BEGIN
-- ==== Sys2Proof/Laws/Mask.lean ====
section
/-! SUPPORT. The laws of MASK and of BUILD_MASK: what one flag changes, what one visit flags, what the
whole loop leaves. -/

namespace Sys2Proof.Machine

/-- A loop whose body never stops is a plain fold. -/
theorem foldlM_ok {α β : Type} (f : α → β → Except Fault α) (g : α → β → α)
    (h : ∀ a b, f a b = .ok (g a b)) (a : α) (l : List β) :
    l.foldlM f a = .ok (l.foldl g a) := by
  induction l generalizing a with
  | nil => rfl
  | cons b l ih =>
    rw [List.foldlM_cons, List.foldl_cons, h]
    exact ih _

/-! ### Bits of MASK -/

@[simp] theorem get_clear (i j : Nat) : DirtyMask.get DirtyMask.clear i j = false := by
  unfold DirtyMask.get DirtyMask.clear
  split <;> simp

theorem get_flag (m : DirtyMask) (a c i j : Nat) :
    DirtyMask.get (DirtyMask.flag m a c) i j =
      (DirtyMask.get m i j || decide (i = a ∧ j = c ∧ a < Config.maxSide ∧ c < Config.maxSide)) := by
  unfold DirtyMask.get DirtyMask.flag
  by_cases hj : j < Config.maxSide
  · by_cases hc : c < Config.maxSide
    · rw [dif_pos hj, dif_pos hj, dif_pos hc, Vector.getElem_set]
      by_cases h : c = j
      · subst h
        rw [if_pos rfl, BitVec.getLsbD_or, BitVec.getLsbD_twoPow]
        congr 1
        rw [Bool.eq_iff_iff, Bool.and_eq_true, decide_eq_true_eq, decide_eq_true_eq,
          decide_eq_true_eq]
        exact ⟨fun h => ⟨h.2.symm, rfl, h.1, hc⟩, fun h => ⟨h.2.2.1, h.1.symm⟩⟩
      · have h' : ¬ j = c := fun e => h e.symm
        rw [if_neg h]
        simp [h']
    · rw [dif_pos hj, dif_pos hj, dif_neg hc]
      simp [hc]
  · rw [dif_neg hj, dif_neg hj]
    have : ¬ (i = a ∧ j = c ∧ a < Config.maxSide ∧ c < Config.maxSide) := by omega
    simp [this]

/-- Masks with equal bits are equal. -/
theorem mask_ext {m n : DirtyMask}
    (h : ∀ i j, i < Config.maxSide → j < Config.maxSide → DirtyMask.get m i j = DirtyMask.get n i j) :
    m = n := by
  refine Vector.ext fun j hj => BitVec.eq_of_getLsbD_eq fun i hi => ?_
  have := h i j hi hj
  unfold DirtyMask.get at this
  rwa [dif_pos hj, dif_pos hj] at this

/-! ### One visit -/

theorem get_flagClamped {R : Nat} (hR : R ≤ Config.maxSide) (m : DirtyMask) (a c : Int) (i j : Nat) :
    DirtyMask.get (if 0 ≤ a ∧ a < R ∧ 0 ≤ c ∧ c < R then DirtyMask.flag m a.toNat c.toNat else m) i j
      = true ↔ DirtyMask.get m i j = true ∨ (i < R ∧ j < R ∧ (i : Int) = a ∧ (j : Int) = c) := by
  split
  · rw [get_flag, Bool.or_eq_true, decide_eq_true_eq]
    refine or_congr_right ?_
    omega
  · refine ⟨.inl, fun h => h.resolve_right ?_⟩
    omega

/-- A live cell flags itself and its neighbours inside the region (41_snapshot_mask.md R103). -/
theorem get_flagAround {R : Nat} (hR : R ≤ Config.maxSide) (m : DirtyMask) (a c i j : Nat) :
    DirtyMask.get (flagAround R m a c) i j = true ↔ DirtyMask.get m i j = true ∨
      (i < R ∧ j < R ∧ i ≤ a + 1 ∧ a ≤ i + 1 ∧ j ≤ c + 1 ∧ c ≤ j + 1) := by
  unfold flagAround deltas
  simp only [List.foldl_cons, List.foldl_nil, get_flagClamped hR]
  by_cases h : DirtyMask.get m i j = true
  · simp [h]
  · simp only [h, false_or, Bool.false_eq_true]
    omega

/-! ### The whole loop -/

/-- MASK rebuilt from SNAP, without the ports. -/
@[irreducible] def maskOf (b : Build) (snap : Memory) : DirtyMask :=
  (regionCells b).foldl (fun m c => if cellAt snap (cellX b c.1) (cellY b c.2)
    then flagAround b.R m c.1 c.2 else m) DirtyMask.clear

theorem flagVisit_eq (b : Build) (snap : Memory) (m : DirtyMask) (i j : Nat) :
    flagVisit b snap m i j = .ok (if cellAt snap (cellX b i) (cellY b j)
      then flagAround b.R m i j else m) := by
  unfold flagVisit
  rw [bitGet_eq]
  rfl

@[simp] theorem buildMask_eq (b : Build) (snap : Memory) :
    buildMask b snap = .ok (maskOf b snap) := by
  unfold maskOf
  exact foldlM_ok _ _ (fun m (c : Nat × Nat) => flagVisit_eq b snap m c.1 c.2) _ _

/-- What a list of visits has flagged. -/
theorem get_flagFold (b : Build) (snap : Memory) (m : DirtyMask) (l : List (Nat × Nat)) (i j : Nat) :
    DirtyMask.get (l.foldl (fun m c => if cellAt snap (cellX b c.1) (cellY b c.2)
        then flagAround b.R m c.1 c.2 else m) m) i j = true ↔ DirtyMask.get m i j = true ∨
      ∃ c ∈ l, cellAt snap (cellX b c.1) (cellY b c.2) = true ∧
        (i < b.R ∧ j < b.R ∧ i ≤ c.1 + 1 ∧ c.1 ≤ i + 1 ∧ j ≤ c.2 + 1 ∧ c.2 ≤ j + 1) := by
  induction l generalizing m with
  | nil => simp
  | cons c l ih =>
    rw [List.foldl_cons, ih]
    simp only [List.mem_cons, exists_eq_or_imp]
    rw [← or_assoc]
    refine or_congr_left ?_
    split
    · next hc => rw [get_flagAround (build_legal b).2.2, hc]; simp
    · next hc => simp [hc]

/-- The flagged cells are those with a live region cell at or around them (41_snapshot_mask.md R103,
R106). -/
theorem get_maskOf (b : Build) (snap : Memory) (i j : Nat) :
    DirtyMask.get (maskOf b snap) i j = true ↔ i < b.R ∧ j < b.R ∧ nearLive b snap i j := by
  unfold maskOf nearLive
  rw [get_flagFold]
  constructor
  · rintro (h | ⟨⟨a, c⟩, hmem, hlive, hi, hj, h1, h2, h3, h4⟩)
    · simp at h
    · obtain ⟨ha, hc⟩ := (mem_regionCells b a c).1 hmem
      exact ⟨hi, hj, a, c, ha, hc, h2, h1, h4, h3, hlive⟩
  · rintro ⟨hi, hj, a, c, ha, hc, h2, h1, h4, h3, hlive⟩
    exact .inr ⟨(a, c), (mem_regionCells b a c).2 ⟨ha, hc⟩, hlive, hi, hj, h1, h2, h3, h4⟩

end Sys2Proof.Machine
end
END
BEGIN
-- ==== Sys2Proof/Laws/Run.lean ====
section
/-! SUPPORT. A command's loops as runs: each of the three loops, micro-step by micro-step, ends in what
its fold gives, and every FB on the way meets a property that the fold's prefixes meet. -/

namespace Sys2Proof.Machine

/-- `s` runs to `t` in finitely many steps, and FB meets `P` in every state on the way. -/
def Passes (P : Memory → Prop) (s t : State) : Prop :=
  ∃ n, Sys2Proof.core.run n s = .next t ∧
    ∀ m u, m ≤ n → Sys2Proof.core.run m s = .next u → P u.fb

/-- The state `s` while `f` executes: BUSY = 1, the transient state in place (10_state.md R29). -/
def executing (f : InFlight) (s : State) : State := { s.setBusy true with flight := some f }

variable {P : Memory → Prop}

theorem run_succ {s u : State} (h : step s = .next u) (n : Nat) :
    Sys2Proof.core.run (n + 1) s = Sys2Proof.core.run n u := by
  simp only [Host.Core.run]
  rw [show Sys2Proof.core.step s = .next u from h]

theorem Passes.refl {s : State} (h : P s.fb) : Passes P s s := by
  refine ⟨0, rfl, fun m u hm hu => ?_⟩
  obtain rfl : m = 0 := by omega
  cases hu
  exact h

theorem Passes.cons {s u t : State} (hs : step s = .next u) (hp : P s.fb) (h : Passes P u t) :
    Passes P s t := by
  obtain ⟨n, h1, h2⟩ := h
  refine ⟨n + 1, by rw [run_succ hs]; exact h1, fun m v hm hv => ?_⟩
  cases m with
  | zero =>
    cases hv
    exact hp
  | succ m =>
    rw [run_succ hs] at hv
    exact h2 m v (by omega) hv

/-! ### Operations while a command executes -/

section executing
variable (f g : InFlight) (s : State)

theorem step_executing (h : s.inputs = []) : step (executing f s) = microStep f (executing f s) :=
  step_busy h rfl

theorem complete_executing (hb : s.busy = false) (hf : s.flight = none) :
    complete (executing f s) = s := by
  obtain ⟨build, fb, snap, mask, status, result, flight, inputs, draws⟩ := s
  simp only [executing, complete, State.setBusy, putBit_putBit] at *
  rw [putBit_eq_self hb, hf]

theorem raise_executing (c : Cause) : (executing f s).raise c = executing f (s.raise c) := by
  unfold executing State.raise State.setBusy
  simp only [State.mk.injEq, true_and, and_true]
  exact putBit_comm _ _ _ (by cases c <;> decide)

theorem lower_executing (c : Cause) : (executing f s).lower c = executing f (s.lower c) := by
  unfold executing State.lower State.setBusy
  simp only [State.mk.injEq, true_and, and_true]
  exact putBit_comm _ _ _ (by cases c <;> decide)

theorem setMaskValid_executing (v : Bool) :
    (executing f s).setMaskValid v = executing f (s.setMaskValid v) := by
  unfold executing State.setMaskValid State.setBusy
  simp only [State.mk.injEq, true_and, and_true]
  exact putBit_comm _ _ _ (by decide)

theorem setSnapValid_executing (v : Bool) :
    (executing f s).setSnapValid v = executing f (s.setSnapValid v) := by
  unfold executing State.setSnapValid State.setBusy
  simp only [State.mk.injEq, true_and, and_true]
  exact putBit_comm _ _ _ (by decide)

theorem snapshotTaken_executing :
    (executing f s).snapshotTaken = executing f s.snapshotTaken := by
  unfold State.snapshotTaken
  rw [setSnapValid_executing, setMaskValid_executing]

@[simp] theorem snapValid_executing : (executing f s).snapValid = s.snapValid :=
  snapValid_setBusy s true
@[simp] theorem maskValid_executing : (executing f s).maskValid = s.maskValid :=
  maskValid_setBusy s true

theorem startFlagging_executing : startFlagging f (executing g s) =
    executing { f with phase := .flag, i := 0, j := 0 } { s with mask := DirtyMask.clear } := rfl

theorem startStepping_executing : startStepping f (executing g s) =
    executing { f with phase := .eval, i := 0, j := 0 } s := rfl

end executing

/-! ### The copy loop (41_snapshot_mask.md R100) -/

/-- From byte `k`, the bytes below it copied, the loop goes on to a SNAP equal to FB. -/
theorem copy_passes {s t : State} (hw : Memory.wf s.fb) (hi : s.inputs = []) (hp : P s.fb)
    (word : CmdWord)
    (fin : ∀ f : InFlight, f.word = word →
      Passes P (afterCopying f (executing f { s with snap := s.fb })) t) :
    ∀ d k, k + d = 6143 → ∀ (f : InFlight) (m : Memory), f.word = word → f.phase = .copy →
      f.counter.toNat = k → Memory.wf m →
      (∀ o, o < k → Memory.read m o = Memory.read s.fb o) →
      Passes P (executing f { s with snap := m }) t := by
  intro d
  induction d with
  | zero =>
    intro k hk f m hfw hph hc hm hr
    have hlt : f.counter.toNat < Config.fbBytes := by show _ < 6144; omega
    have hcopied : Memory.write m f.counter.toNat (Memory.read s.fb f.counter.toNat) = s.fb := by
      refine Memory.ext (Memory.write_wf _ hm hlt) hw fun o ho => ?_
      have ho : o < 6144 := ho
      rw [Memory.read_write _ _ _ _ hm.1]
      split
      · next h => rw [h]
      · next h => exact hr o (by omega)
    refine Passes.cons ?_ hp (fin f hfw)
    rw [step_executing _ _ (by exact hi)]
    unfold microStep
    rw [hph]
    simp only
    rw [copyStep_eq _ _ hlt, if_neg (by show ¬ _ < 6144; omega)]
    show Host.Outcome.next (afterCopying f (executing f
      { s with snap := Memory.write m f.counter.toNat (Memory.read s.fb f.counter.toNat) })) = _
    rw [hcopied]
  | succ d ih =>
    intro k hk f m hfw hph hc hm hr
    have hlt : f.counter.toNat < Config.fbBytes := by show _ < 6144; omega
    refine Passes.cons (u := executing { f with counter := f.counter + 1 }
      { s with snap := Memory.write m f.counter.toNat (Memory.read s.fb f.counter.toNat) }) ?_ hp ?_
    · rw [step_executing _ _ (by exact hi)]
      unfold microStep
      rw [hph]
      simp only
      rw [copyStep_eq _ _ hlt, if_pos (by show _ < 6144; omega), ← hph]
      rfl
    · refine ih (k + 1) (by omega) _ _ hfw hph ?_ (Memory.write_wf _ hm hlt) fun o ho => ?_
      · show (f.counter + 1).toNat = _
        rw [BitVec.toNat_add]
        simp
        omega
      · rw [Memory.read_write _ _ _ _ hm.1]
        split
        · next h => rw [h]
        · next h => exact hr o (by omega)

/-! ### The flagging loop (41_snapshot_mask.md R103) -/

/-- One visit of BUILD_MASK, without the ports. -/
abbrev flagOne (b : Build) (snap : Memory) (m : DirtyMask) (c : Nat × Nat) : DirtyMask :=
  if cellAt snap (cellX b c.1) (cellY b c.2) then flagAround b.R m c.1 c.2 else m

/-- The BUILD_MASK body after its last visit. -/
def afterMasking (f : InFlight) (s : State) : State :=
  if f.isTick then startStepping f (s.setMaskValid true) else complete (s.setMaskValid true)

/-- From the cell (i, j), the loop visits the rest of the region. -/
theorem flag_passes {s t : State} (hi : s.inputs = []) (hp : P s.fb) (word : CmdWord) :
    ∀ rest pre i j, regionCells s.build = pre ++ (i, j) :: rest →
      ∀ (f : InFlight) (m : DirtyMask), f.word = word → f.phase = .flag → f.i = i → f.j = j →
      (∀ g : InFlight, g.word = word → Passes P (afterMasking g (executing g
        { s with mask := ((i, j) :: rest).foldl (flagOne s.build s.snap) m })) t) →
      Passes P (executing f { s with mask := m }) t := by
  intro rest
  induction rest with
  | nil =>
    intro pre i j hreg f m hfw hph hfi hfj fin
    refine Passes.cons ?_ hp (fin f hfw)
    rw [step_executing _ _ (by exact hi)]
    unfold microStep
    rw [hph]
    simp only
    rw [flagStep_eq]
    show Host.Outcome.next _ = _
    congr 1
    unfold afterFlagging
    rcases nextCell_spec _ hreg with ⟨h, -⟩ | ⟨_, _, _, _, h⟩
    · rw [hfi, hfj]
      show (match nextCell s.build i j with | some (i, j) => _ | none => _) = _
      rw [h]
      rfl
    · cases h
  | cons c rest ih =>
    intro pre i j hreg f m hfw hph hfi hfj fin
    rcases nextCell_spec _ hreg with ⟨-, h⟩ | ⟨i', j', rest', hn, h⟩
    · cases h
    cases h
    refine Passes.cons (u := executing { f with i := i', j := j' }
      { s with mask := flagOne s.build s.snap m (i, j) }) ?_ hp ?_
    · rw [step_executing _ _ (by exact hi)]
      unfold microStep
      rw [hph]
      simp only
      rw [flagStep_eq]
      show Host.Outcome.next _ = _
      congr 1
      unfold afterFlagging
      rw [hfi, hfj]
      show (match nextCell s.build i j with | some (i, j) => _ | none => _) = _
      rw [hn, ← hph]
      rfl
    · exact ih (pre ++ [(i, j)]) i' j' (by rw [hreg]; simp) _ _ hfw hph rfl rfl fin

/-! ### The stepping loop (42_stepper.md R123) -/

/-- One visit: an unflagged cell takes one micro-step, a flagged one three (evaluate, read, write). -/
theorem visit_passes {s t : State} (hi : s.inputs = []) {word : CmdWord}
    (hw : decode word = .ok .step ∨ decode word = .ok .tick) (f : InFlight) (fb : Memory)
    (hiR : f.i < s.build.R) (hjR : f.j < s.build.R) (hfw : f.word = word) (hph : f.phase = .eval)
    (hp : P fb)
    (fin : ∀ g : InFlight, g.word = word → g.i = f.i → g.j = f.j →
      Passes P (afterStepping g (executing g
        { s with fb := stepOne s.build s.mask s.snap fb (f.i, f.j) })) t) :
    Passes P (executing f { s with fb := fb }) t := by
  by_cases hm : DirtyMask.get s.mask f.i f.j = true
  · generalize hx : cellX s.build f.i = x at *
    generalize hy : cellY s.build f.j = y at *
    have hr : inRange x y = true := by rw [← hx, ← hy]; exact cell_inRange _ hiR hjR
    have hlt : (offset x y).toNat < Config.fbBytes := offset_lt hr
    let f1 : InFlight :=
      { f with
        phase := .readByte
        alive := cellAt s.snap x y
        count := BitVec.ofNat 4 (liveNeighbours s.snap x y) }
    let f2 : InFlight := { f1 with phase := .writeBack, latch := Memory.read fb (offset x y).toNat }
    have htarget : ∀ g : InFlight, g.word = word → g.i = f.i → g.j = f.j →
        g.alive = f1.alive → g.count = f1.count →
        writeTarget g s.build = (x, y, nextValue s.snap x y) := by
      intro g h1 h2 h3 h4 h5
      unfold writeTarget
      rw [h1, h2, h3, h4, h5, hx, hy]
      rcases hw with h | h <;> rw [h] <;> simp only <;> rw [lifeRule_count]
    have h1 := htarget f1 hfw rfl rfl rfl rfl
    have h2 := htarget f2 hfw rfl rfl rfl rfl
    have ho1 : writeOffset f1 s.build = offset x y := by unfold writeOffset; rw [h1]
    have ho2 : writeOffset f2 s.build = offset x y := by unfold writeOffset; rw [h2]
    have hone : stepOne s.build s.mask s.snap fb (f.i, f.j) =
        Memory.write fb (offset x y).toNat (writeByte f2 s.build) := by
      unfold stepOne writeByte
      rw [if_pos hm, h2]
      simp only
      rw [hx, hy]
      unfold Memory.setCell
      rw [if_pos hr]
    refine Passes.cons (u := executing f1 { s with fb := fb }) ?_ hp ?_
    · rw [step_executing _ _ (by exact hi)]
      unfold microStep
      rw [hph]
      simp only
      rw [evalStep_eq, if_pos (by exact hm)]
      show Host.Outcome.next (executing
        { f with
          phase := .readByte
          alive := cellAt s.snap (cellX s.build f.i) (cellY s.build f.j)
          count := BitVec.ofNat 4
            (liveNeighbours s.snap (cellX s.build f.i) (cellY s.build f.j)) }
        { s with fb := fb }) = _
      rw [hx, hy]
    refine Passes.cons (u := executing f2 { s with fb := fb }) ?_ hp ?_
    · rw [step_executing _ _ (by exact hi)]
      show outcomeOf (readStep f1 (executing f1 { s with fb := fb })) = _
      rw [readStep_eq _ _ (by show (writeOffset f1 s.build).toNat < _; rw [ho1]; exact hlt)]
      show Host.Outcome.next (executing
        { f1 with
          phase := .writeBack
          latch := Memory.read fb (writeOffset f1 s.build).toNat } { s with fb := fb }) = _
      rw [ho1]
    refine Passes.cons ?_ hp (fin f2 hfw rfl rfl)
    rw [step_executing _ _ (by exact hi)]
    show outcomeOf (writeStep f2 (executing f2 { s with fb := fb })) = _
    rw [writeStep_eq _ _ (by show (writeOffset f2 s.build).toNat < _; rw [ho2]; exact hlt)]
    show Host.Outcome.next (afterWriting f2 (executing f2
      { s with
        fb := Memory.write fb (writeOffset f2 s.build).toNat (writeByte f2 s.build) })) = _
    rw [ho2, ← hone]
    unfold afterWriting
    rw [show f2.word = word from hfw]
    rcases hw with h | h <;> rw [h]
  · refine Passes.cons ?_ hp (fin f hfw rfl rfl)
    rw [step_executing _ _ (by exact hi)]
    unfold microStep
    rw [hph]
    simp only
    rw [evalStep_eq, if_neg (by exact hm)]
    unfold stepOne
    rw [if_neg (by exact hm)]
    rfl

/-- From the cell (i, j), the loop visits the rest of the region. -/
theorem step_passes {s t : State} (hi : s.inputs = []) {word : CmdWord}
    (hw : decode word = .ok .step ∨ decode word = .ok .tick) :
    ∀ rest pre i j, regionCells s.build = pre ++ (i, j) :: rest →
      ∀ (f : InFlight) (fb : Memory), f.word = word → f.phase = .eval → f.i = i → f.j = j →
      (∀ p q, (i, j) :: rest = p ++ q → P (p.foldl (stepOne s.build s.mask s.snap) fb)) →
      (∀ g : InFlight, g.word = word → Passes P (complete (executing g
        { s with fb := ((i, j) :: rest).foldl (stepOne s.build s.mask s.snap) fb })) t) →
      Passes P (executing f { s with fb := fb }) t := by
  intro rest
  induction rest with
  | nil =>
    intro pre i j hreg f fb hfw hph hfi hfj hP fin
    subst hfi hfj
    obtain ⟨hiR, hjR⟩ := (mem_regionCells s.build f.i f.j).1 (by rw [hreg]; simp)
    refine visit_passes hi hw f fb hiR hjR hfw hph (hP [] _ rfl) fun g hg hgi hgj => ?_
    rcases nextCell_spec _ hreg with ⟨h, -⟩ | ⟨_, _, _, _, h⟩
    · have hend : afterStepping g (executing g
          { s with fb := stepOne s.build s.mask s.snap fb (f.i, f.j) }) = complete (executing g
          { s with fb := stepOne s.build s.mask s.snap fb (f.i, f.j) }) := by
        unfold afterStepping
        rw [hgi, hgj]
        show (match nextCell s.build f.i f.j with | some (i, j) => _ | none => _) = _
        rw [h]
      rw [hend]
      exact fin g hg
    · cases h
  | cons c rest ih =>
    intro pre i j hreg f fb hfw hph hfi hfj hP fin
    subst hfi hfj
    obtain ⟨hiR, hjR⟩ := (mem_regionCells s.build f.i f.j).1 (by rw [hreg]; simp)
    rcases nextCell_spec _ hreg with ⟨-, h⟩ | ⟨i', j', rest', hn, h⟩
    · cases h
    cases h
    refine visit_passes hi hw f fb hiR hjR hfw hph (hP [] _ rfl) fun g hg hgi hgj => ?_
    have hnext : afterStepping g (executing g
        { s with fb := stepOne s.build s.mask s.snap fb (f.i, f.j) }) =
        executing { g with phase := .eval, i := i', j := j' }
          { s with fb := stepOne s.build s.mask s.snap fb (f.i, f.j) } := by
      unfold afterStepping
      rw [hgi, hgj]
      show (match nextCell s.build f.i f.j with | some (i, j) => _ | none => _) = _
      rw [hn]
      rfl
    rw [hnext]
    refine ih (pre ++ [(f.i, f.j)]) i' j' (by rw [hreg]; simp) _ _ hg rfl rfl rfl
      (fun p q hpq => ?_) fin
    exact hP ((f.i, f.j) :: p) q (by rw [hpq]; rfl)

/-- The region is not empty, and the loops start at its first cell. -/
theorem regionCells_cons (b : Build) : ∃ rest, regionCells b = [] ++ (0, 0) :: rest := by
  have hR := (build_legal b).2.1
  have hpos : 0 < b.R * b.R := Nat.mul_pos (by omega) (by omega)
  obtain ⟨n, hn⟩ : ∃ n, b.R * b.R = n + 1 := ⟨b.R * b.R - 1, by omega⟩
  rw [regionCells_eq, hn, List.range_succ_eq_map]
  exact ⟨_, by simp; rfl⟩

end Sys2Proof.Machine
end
END
Reproduce exactly, and with no other material, the lines between those holding "-- ==== Sys2Proof/Laws/Mask.lean" and "(h : ∀ a b, f a", inclusive.

▶ Written response:
-- ==== Sys2Proof/Laws/Mask.lean ====
section
/-! SUPPORT. The laws of MASK and of BUILD_MASK: what one flag changes, what one visit flags, what the
whole loop leaves. -/

namespace Sys2Proof.Machine

/-- A loop whose body never stops is a plain fold. -/
theorem foldlM_ok {α β : Type} (f : α → β → Except Fault α) (g : α → β → α)
    (h : ∀ a b, f a b = .ok (g a b)) (a : α) (l : List β) :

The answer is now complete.